→ **Prompt**
Write out each entry word for word.

* * * * * * *

-- ==== Sys2Proof/Laws/State.lean ====
section
/-! SUPPORT. Each named update of the state: the field that it writes, and every field that it leaves alone. The updates of a
tile, a context or an entry by a function unfold to these. -/
namespace Sys2Proof.Machine

/-! ## What is read back -/

@[simp] theorem State.updTile_eq (s : State) (t : Nat) (f : Tile → Tile) : s.updTile t f = s.setTile t (f (s.tile t)) := rfl
@[simp] theorem State.updCtx_eq (s : State) (c : Nat) (f : Context → Context) : s.updCtx c f = s.setCtx c (f (s.ctx c)) := rfl
@[simp] theorem State.updHere_eq (s : State) (f : Tile → Tile) : s.updHere f = s.setTile s.cur.tile (f (s.tile s.cur.tile)) := rfl
@[simp] theorem State.updCx_eq (s : State) (f : Context → Context) : s.updCx f = s.setCtx s.cur.sub.ctx (f (s.ctx s.cur.sub.ctx)) := rfl
@[simp] theorem State.here_eq (s : State) : s.here = s.tile s.cur.tile := rfl
@[simp] theorem State.cx_eq (s : State) : s.cx = s.ctx s.cur.sub.ctx := rfl

@[simp] theorem State.tile_setTile_same (s : State) (t : Nat) (x : Tile) : (s.setTile t x).tile t = x := mget_mput_same ..
theorem State.tile_setTile_ne (s : State) {t k : Nat} (x : Tile) (h : k ≠ t) : (s.setTile t x).tile k = s.tile k := mget_mput_ne _ _ _ h
@[simp] theorem State.ctx_setCtx_same (s : State) (c : Nat) (x : Context) : (s.setCtx c x).ctx c = x := mget_mput_same ..
theorem State.ctx_setCtx_ne (s : State) {c k : Nat} (x : Context) (h : k ≠ c) : (s.setCtx c x).ctx k = s.ctx k := mget_mput_ne _ _ _ h
@[simp] theorem State.ctx_setTile (s : State) (t : Nat) (x : Tile) (c : Nat) : (s.setTile t x).ctx c = s.ctx c := rfl
@[simp] theorem State.tile_setCtx (s : State) (c : Nat) (x : Context) (t : Nat) : (s.setCtx c x).tile t = s.tile t := rfl
@[simp] theorem State.cluster_updCluster_same (s : State) (k : Nat) (f : Cluster → Cluster) :
    (s.updCluster k f).cluster k = f (s.cluster k) := mget_mput_same ..
theorem State.cluster_updCluster_ne (s : State) {k n : Nat} (f : Cluster → Cluster) (h : n ≠ k) :
    (s.updCluster k f).cluster n = s.cluster n := mget_mput_ne _ _ _ h
@[simp] theorem State.die_updDie_same (s : State) (d : Nat) (f : Die → Die) : (s.updDie d f).die d = f (s.die d) := mget_mput_same ..
theorem State.die_updDie_ne (s : State) {d k : Nat} (f : Die → Die) (h : k ≠ d) : (s.updDie d f).die k = s.die k := mget_mput_ne _ _ _ h
@[simp] theorem State.port_setPort_same (s : State) (k : Nat) (p : Port) : (s.setPort k p).port k = p := mget_mput_same ..
theorem State.port_setPort_ne (s : State) {k n : Nat} (p : Port) (h : n ≠ k) : (s.setPort k p).port n = s.port n := mget_mput_ne _ _ _ h
@[simp] theorem State.queue?_setQueue_same (s : State) (n : Nat) (q : PQueue) : (s.setQueue n q).queue? n = some q := mget?_mput_same ..
@[simp] theorem State.mbx_updMbx_same (s : State) (m : Nat) (f : Mailbox → Mailbox) : (s.updMbx m f).mbx m = f (s.mbx m) := mget_mput_same ..
theorem State.mbx_updMbx_ne (s : State) {m k : Nat} (f : Mailbox → Mailbox) (h : k ≠ m) : (s.updMbx m f).mbx k = s.mbx k := mget_mput_ne _ _ _ h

* * * * * * *

→ **Exercise result**
-- ==== Sys2Proof/Laws/State.lean ====
section
/-! SUPPORT. Each named update of the state: the field that it writes, and every field that it leaves alone. The updates of a
tile, a context or an entry by a function unfold to these. -/
namespace Sys2Proof.Machine

/-! ## What is read back -/

@[simp] theorem State.updTile_eq (s : State) (t : Nat) (f : Tile → Tile) : s.updTile t f = s.setTile t (f (s.tile t)) := rfl
@[simp] theorem State.updCtx_eq (s : State) (c : Nat) (f : Context → Context) : s.updCtx c f = s.setCtx c (f (s.ctx c)) := rfl
@[simp] theorem State.updHere_eq (s : State) (f : Tile → Tile) : s.updHere f = s.setTile s.cur.tile (f (s.tile s.cur.tile)) := rfl
@[simp] theorem State.updCx_eq (s : State) (f : Context → Context) : s.updCx f = s.setCtx s.cur.sub.ctx (f (s.ctx s.cur.sub.ctx)) := rfl
@[simp] theorem State.here_eq (s : State) : s.here = s.tile s.cur.tile := rfl
@[simp] theorem State.cx_eq (s : State) : s.cx = s.ctx s.cur.sub.ctx := rfl

@[simp] theorem State.tile_setTile_same (s : State) (t : Nat) (x : Tile) : (s.setTile t x).tile t = x := mget_mput_same ..
theorem State.tile_setTile_ne (s : State) {t k : Nat} (x : Tile) (h : k ≠ t) : (s.setTile t x).tile k = s.tile k := mget_mput_ne _ _ _ h
@[simp] theorem State.ctx_setCtx_same (s : State) (c : Nat) (x : Context) : (s.setCtx c x).ctx c = x := mget_mput_same ..
theorem State.ctx_setCtx_ne (s : State) {c k : Nat} (x : Context) (h : k ≠ c) : (s.setCtx c x).ctx k = s.ctx k := mget_mput_ne _ _ _ h
@[simp] theorem State.ctx_setTile (s : State) (t : Nat) (x : Tile) (c : Nat) : (s.setTile t x).ctx c = s.ctx c := rfl
@[simp] theorem State.tile_setCtx (s : State) (c : Nat) (x : Context) (t : Nat) : (s.setCtx c x).tile t = s.tile t := rfl
@[simp] theorem State.cluster_updCluster_same (s : State) (k : Nat) (f : Cluster → Cluster) :
    (s.updCluster k f).cluster k = f (s.cluster k) := mget_mput_same ..
theorem State.cluster_updCluster_ne (s : State) {k n : Nat} (f : Cluster → Cluster) (h : n ≠ k) :
    (s.updCluster k f).cluster n = s.cluster n := mget_mput_ne _ _ _ h
@[simp] theorem State.die_updDie_same (s : State) (d : Nat) (f : Die → Die) : (s.updDie d f).die d = f (s.die d) := mget_mput_same ..
theorem State.die_updDie_ne (s : State) {d k : Nat} (f : Die → Die) (h : k ≠ d) : (s.updDie d f).die k = s.die k := mget_mput_ne _ _ _ h
@[simp] theorem State.port_setPort_same (s : State) (k : Nat) (p : Port) : (s.setPort k p).port k = p := mget_mput_same ..
theorem State.port_setPort_ne (s : State) {k n : Nat} (p : Port) (h : n ≠ k) : (s.setPort k p).port n = s.port n := mget_mput_ne _ _ _ h
@[simp] theorem State.queue?_setQueue_same (s : State) (n : Nat) (q : PQueue) : (s.setQueue n q).queue? n = some q := mget?_mput_same ..
@[simp] theorem State.mbx_updMbx_same (s : State) (m : Nat) (f : Mailbox → Mailbox) : (s.updMbx m f).mbx m = f (s.mbx m) := mget_mput_same ..
theorem State.mbx_updMbx_ne (s : State) {m k : Nat} (f : Mailbox → Mailbox) (h : k ≠ m) : (s.updMbx m f).mbx k = s.mbx k := mget_mput_ne _ _ _ h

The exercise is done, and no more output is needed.